-- ==== Sys2Proof/Laws/SoundTiles.lean ====
section
/-!
SUPPORT. Sys2Proof/Laws/SoundTiles.lean: the operations of Machine/Tiles.lean keep what Sound says.
-/

namespace Sys2Proof.Machine

theorem State.writeCw_sound {was : State} {s : State} {d t cw data : Nat} (hs : Sound was s) :
    Sound was (State.writeCw s d t cw data) := by
  unfold State.writeCw
  iterate 8 (all_goals try first
      | with_reducible assumption | with_reducible apply State.setDie_sound)

theorem State.foundUe_sound {was : State} {s : State} {d t cw : Nat} (hs : Sound was s) :
    Sound was (State.foundUe s d t cw) := by
  unfold State.foundUe
  iterate 20 (all_goals try first
      | with_reducible assumption | intro _ | with_reducible apply State.raise_sound
      | with_reducible apply State.put_sound | with_reducible apply State.setTile_sound
      | with_reducible apply State.logEv_sound | with_reducible apply Sound.ite)

theorem State.corrected_sound {was : State} {s : State} {d t cw data : Nat} (hs : Sound was s) :
    Sound was (State.corrected s d t cw data) := by
  unfold State.corrected
  iterate 8 (all_goals try first
      | with_reducible assumption | with_reducible apply State.raise_sound | with_reducible apply State.bucket_sound
      | with_reducible apply State.setTile_sound)

theorem State.fetchCw_sound {was : State} {s : State} {d t cw : Nat} (hs : Sound was s) :
    Sound2 was (State.fetchCw s d t cw) := by
  unfold State.fetchCw
  iterate 20 (all_goals try first
      | with_reducible assumption | intro _ | with_reducible apply State.corrected_sound
      | with_reducible apply State.foundUe_sound | with_reducible apply Sound.ite | with_reducible apply Sound2.ite
      | with_reducible apply Sound.foldl | split | with_reducible apply Sound2.pair)

theorem State.setBusy_sound {was : State} {s : State} {d : Nat} {t : Nat} (hs : Sound was s) :
    Sound was (State.setBusy s d t) := by
  unfold State.setBusy
  iterate 60 (all_goals try first
      | with_reducible assumption | intro _ | with_reducible refine Sound2.of (by assumption) ?_
      | with_reducible refine Sound3.of (by assumption) ?_ | with_reducible refine Sound4.of (by assumption) ?_
      | with_reducible refine SoundO.of (by assumption) ?_ | with_reducible refine SoundO2.of (by assumption) ?_
      | with_reducible refine SoundO4.of (by assumption) ?_ | with_reducible refine SoundOut.of (by assumption) ?_
      | with_reducible apply State.setTile_sound
      | (extract_lets +onlyGivenNames s1; first | (refine Sound.cut (was := was) (u := s1) ?_ ?_; rotate_left; (intro hs1; clear_value s1); rotate_left; subst s1) | skip))

theorem State.latchLead_sound {was : State} {s0 : State} {d : Nat} {t : Nat} (hs : Sound was s0) :
    Sound was (State.latchLead s0 d t) := by
  unfold State.latchLead
  iterate 60 (all_goals try first
      | with_reducible assumption | intro _ | with_reducible refine Sound2.of (by assumption) ?_
      | with_reducible refine Sound3.of (by assumption) ?_ | with_reducible refine Sound4.of (by assumption) ?_
      | with_reducible refine SoundO.of (by assumption) ?_ | with_reducible refine SoundO2.of (by assumption) ?_
      | with_reducible refine SoundO4.of (by assumption) ?_ | with_reducible refine SoundOut.of (by assumption) ?_
      | with_reducible apply State.setBusy_sound | with_reducible apply State.fetchCw_sound
      | with_reducible apply State.raise_sound | with_reducible apply State.setTile_sound
      | with_reducible apply SoundOut.next | with_reducible apply SoundO.none_ | with_reducible apply SoundO.some_
      | with_reducible apply SoundO2.none_ | with_reducible apply SoundO2.some_ | with_reducible apply SoundO4.none_
      | with_reducible apply SoundO4.some_ | with_reducible apply Sound.ite | with_reducible apply SoundOut.ite
      | with_reducible apply Sound2.ite | with_reducible apply Sound3.ite | with_reducible apply SoundO.ite
      | with_reducible apply Sound.foldl | with_reducible apply Sound2.foldl
      | (extract_lets +onlyGivenNames s1; first | (refine Sound.cut (was := was) (u := s1) ?_ ?_; rotate_left; (intro hs1; clear_value s1); rotate_left; subst s1) | skip)
      | with_reducible refine Sound4.last ?_ | with_reducible refine Sound3.last ?_
      | with_reducible refine Sound2.snd ?_ | split)
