-- ==== Sys2Proof/Laws/SoundEncryption.lean ====
section
/-!
SUPPORT. Sys2Proof/Laws/SoundEncryption.lean: the operations of Machine/Encryption.lean keep what Sound says.
-/

namespace Sys2Proof.Machine

theorem State.setEng_sound {was : State} {s : State} {e : Nat} {x : EncEngine} (hs : Sound was s) :
    Sound was (State.setEng s e x) := by
  unfold State.setEng
  iterate 8 (all_goals try first
      | with_reducible assumption | with_reducible refine Sound.mk_ ?_ rfl rfl)

theorem State.setBound_sound {was : State} {s : State} {r b : Nat} (hs : Sound was s) :
    Sound was (State.setBound s r b) := by
  unfold State.setBound
  iterate 8 (all_goals try first
      | with_reducible assumption | with_reducible apply State.setReg_sound)

theorem State.syncLost_sound {was : State} {s : State} {r : Nat} (hs : Sound was s) :
    Sound was (State.syncLost s r) := by
  unfold State.syncLost
  iterate 8 (all_goals try first
      | with_reducible assumption | with_reducible apply State.put_sound)

theorem State.tamper_sound {was : State} {s : State} {e r a requester finding : Nat} (hs : Sound was s) :
    Sound was (State.tamper s e r a requester finding) := by
  unfold State.tamper
  iterate 8 (all_goals try first
      | with_reducible assumption | with_reducible apply State.raise_sound | with_reducible apply State.put_sound
      | with_reducible apply State.logEv_sound | with_reducible apply State.interrupt_sound)

theorem State.nodeLost_sound {was : State} {s : State} {e a requester : Nat} {n : Node} (hs : Sound was s) :
    Sound was (State.nodeLost s e a requester n) := by
  unfold State.nodeLost
  iterate 20 (all_goals try first
      | with_reducible assumption | intro _ | with_reducible apply State.raise_sound
      | with_reducible apply State.put_sound | with_reducible apply State.logEv_sound
      | with_reducible apply State.interrupt_sound | with_reducible apply State.setEng_sound
      | with_reducible apply State.syncLost_sound | with_reducible apply Sound.ite)

theorem State.fetchCopy_sound {was : State} {s : State} {n : Node} {copyB : Bool} {requester : Nat} (hs : Sound was s) :
    Sound2 was (State.fetchCopy s n copyB requester) := by
  unfold State.fetchCopy
  iterate 50 (all_goals try first
      | with_reducible assumption | intro _ | with_reducible refine SoundO4.of (by assumption) ?_
      | with_reducible apply State.ctlRead_sound | with_reducible apply Sound.ite | with_reducible apply Sound2.ite
      | with_reducible apply Sound.foldl
      | (extract_lets +onlyGivenNames s1; first | (refine Sound.cut (was := was) (u := s1) ?_ ?_; rotate_left; (intro hs1; clear_value s1); rotate_left; subst s1) | skip)
      | split | with_reducible apply Sound2.pair)

theorem State.rewriteCopy_sound {was : State} {s : State} {n : Node} {copyB : Bool} (hs : Sound was s) :
    Sound was (State.rewriteCopy s n copyB) := by
  unfold State.rewriteCopy
  refine State.setEncRgn_sound ?_
  exact ⟨hs.regs, by dsimp only; exact putBytes_wf hs.mem, hs.units, hs.held, hs.queue, hs.out, hs.free⟩

theorem State.fetchNode_sound {was : State} {s : State} {e : Nat} {n : Node} {a requester : Nat} (hs : Sound was s) :
    Sound2 was (State.fetchNode s e n a requester) := by
  unfold State.fetchNode
  iterate 50 (all_goals try first
      | with_reducible assumption | intro _ | with_reducible refine Sound2.of (by assumption) ?_
      | with_reducible refine SoundO.of (by assumption) ?_ | with_reducible apply State.fetchCopy_sound
      | with_reducible apply State.rewriteCopy_sound | with_reducible apply State.bucket_sound
      | with_reducible apply State.tamper_sound | with_reducible apply Sound.ite | with_reducible apply Sound2.ite
      | with_reducible apply Sound.foldl
      | (extract_lets +onlyGivenNames s1; first | (refine Sound.cut (was := was) (u := s1) ?_ ?_; rotate_left; (intro hs1; clear_value s1); rotate_left; subst s1) | skip)
      | with_reducible refine Sound4.last ?_ | with_reducible refine Sound3.last ?_
      | with_reducible refine Sound2.snd ?_ | split | with_reducible apply Sound2.pair)

theorem State.cacheNode_sound {was : State} {s : State} {e : Nat} {n : Node} (hs : Sound was s) :
    Sound was (State.cacheNode s e n) := by
  unfold State.cacheNode
  iterate 8 (all_goals try first
      | with_reducible assumption | with_reducible apply State.setEng_sound)

theorem verifyNodes_sound {was : State} {e a requester : Nat} {x0 : List Node} {s : State} (hs : Sound was s) :
    Sound2 was (verifyNodes e a requester x0 s) := by
  induction x0 generalizing s with
  | nil => exact ⟨hs⟩
  | cons n t ih =>
    unfold verifyNodes
    have h := (State.fetchNode_sound (e := e) (n := n) (a := a) (requester := requester) hs).snd
    generalize s.fetchNode e n a requester = p at *
    obtain ⟨f, s1⟩ := p
    cases f
    · exact ih (State.cacheNode_sound h)
    · exact ⟨State.nodeLost_sound h⟩
    · exact ⟨State.tamper_sound h⟩

theorem State.verifyPath_sound {was : State} {s : State} {e r i a requester : Nat} (hs : Sound was s) :
    Sound2 was (State.verifyPath s e r i a requester) := by
  unfold State.verifyPath
  iterate 8 (all_goals try first
      | with_reducible assumption | with_reducible apply verifyNodes_sound)

theorem State.setCtr_sound {was : State} {s : State} {e r i c : Nat} (hs : Sound was s) :
    Sound was (State.setCtr s e r i c) := by
  unfold State.setCtr
  iterate 20 (all_goals try first
      | with_reducible assumption | intro _ | with_reducible apply State.setEncRgn_sound
      | with_reducible apply State.rewriteCopy_sound | with_reducible apply State.cacheNode_sound
      | with_reducible apply Sound.ite | with_reducible apply Sound.foldl)

theorem readCipher_sound {was : State} {a requester : Nat} {x0 : List Nat} {s : State} (hs : Sound was s) :
    Sound2 was (readCipher a requester x0 s) := by
  induction x0 generalizing s with
  | nil => exact ⟨hs⟩
  | cons k t ih =>
    have h := State.ctlRead_sound (a := a + 64 * k) (len := 64) (requester := requester) (hint := 0) hs
    unfold readCipher
    split
    · rename_i e
      exact ⟨(ih (h.all _ _ _ _ e)).snd⟩
    · rename_i e _
      exact ⟨(ih (h.all _ _ _ _ (by assumption))).snd⟩
    · exact ⟨hs⟩

theorem State.fetchSector_sound {was : State} {s : State} {e r i a requester : Nat} (hs : Sound was s) :
    Sound2 was (State.fetchSector s e r i a requester) := by
  unfold State.fetchSector
  iterate 50 (all_goals try first
      | with_reducible assumption | intro _ | with_reducible refine Sound2.of (by assumption) ?_
      | with_reducible refine SoundO4.of (by assumption) ?_ | with_reducible apply State.verifyPath_sound
      | with_reducible apply State.nodeLost_sound | with_reducible apply readCipher_sound
      | with_reducible apply State.ctlRead_sound | with_reducible apply State.tamper_sound
      | with_reducible apply Sound.ite | with_reducible apply Sound2.ite | with_reducible apply Sound.foldl
      | (extract_lets +onlyGivenNames s1; first | (refine Sound.cut (was := was) (u := s1) ?_ ?_; rotate_left; (intro hs1; clear_value s1); rotate_left; subst s1) | skip)
      | with_reducible refine Sound2.snd ?_ | split | with_reducible apply Sound2.pair)

theorem State.writeTag_sound {was : State} {s : State} {r i : Nat} {t : BitVec 64} (hs : Sound was s) :
    Sound was (State.writeTag s r i t) := by
  unfold State.writeTag
  exact State.orElse_sound hs (State.ctlWrite_sound hs)

theorem State.writeCipher_sound {was : State} {s : State} {r i : Nat} {c : BitVec 4096} (hs : Sound was s) :
    Sound was (State.writeCipher s r i c) := by
  unfold State.writeCipher
  exact Sound.foldl (fun _ _ h => State.orElse_sound h (State.ctlWrite_sound h)) hs

theorem State.writeBack_sound {was : State} {s : State} {e : Nat} {l : CLine} (hs : Sound was s) :
    Sound was (State.writeBack s e l) := by
  unfold State.writeBack
  iterate 20 (all_goals try first
      | with_reducible assumption | intro _ | with_reducible apply State.writeCipher_sound
      | with_reducible apply State.writeTag_sound | with_reducible apply State.setCtr_sound
      | with_reducible apply Sound.ite)

theorem State.dropLine_sound {was : State} {s : State} {e r i : Nat} (hs : Sound was s) :
    Sound was (State.dropLine s e r i) := by
  unfold State.dropLine
  iterate 8 (all_goals try first
      | with_reducible assumption | with_reducible apply State.setEng_sound)

theorem State.poisonSector_sound {was : State} {s : State} {e r i : Nat} (hs : Sound was s) :
    Sound was (State.poisonSector s e r i) := by
  unfold State.poisonSector
  iterate 8 (all_goals try first
      | with_reducible assumption | with_reducible apply State.dropLine_sound
      | with_reducible apply State.writeTag_sound | with_reducible apply State.setCtr_sound)
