-- ==== Sys2Proof/Laws/SoundRouters.lean ====
section
/-!
SUPPORT. Sys2Proof/Laws/SoundRouters.lean: the operations of Machine/Routers.lean keep what Sound says.
-/

namespace Sys2Proof.Machine

theorem State.setWaiting_sound {was : State} {s : State} {r : Nat} {port : Nat} {l : List WaitFlit} (hs : Sound was s) :
    Sound was (State.setWaiting s r port l) := by
  unfold State.setWaiting
  iterate 60 (all_goals try first
      | with_reducible assumption | intro _ | with_reducible refine Sound2.of (by assumption) ?_
      | with_reducible refine Sound3.of (by assumption) ?_ | with_reducible refine Sound4.of (by assumption) ?_
      | with_reducible refine SoundO.of (by assumption) ?_ | with_reducible refine SoundO2.of (by assumption) ?_
      | with_reducible refine SoundO4.of (by assumption) ?_ | with_reducible refine SoundOut.of (by assumption) ?_
      | with_reducible apply SoundOut.next | with_reducible apply SoundO.none_ | with_reducible apply SoundO.some_
      | with_reducible apply SoundO2.none_ | with_reducible apply SoundO2.some_ | with_reducible apply SoundO4.none_
      | with_reducible apply SoundO4.some_ | with_reducible apply Sound.ite | with_reducible apply SoundOut.ite
      | with_reducible apply Sound2.ite | with_reducible apply Sound3.ite | with_reducible apply SoundO.ite
      | with_reducible apply Sound.foldl | with_reducible apply Sound2.foldl
      | (extract_lets +onlyGivenNames s1; first | (refine Sound.cut (was := was) (u := s1) ?_ ?_; rotate_left; (intro hs1; clear_value s1); rotate_left; subst s1) | skip)
      | with_reducible refine Sound4.last ?_ | with_reducible refine Sound3.last ?_
      | with_reducible refine Sound2.snd ?_ | split | with_reducible apply Sound2.pair
      | with_reducible apply Sound3.pair | with_reducible apply Sound4.pair
      | with_reducible refine Sound.mk_ ?_ rfl rfl)

theorem State.freeBuffer_sound {was : State} {s : State} {link : Option Nat} {h : Nat} (hs : Sound was s) :
    Sound was (State.freeBuffer s link h) := by
  unfold State.freeBuffer
  iterate 60 (all_goals try first
      | with_reducible assumption | intro _ | with_reducible refine Sound2.of (by assumption) ?_
      | with_reducible refine Sound3.of (by assumption) ?_ | with_reducible refine Sound4.of (by assumption) ?_
      | with_reducible refine SoundO.of (by assumption) ?_ | with_reducible refine SoundO2.of (by assumption) ?_
      | with_reducible refine SoundO4.of (by assumption) ?_ | with_reducible refine SoundOut.of (by assumption) ?_
      | with_reducible apply SoundOut.next | with_reducible apply SoundO.none_ | with_reducible apply SoundO.some_
      | with_reducible apply SoundO2.none_ | with_reducible apply SoundO2.some_ | with_reducible apply SoundO4.none_
      | with_reducible apply SoundO4.some_ | with_reducible apply Sound.ite | with_reducible apply SoundOut.ite
      | with_reducible apply Sound2.ite | with_reducible apply Sound3.ite | with_reducible apply SoundO.ite
      | with_reducible apply Sound.foldl | with_reducible apply Sound2.foldl
      | (extract_lets +onlyGivenNames s1; first | (refine Sound.cut (was := was) (u := s1) ?_ ?_; rotate_left; (intro hs1; clear_value s1); rotate_left; subst s1) | skip)
      | with_reducible refine Sound4.last ?_ | with_reducible refine Sound3.last ?_
      | with_reducible refine Sound2.snd ?_ | split | with_reducible apply Sound2.pair
      | with_reducible apply Sound3.pair | with_reducible apply Sound4.pair
      | with_reducible refine Sound.mk_ ?_ rfl rfl)

theorem State.arriveFlit_sound {was : State} {s : State} {r : Nat} {x : RouterFlit} {link : Option Nat} (hs : Sound was s) :
    Sound was (State.arriveFlit s r x link) := by
  unfold State.arriveFlit
  iterate 60 (all_goals try first
      | with_reducible assumption | intro _ | with_reducible refine Sound2.of (by assumption) ?_
      | with_reducible refine Sound3.of (by assumption) ?_ | with_reducible refine Sound4.of (by assumption) ?_
      | with_reducible refine SoundO.of (by assumption) ?_ | with_reducible refine SoundO2.of (by assumption) ?_
      | with_reducible refine SoundO4.of (by assumption) ?_ | with_reducible refine SoundOut.of (by assumption) ?_
      | with_reducible apply State.freeBuffer_sound | with_reducible apply State.badHeader_sound
      | with_reducible apply State.discardFlit_sound
      | with_reducible apply State.noRoute_sound | with_reducible apply State.respond_sound
      | with_reducible apply State.setWaiting_sound | with_reducible apply SoundOut.next
      | with_reducible apply SoundO.none_ | with_reducible apply SoundO.some_ | with_reducible apply SoundO2.none_
      | with_reducible apply SoundO2.some_ | with_reducible apply SoundO4.none_ | with_reducible apply SoundO4.some_
      | with_reducible apply Sound.ite | with_reducible apply SoundOut.ite | with_reducible apply Sound2.ite
      | with_reducible apply Sound3.ite | with_reducible apply SoundO.ite | with_reducible apply Sound.foldl
      | with_reducible apply Sound2.foldl
      | (extract_lets +onlyGivenNames s1; first | (refine Sound.cut (was := was) (u := s1) ?_ ?_; rotate_left; (intro hs1; clear_value s1); rotate_left; subst s1) | skip)
      | with_reducible refine Sound4.last ?_ | with_reducible refine Sound3.last ?_
      | with_reducible refine Sound2.snd ?_ | split)

end Sys2Proof.Machine
end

+++

**Work order**.
Can you write out the lines above, from the first one through the one containing "unfold State.setBusy", exactly as they appear and nothing more?

**Task solution**.
-- ==== Sys2Proof/Laws/SoundTiles.lean ====
section
/-!
SUPPORT. Sys2Proof/Laws/SoundTiles.lean: the operations of Machine/Tiles.lean keep what Sound says.
-/

namespace Sys2Proof.Machine

theorem State.writeCw_sound {was : State} {s : State} {d t cw data : Nat} (hs : Sound was s) :
    Sound was (State.writeCw s d t cw data) := by
  unfold State.writeCw
  iterate 8 (all_goals try first
      | with_reducible assumption | with_reducible apply State.setDie_sound)

theorem State.foundUe_sound {was : State} {s : State} {d t cw : Nat} (hs : Sound was s) :
    Sound was (State.foundUe s d t cw) := by
  unfold State.foundUe
  iterate 20 (all_goals try first
      | with_reducible assumption | intro _ | with_reducible apply State.raise_sound
      | with_reducible apply State.put_sound | with_reducible apply State.setTile_sound
      | with_reducible apply State.logEv_sound | with_reducible apply Sound.ite)

theorem State.corrected_sound {was : State} {s : State} {d t cw data : Nat} (hs : Sound was s) :
    Sound was (State.corrected s d t cw data) := by
  unfold State.corrected
  iterate 8 (all_goals try first
      | with_reducible assumption | with_reducible apply State.raise_sound | with_reducible apply State.bucket_sound
      | with_reducible apply State.setTile_sound)

theorem State.fetchCw_sound {was : State} {s : State} {d t cw : Nat} (hs : Sound was s) :
    Sound2 was (State.fetchCw s d t cw) := by
  unfold State.fetchCw
  iterate 20 (all_goals try first
      | with_reducible assumption | intro _ | with_reducible apply State.corrected_sound
      | with_reducible apply State.foundUe_sound | with_reducible apply Sound.ite | with_reducible apply Sound2.ite
      | with_reducible apply Sound.foldl | split | with_reducible apply Sound2.pair)

theorem State.setBusy_sound {was : State} {s : State} {d : Nat} {t : Nat} (hs : Sound was s) :
    Sound was (State.setBusy s d t) := by
  unfold State.setBusy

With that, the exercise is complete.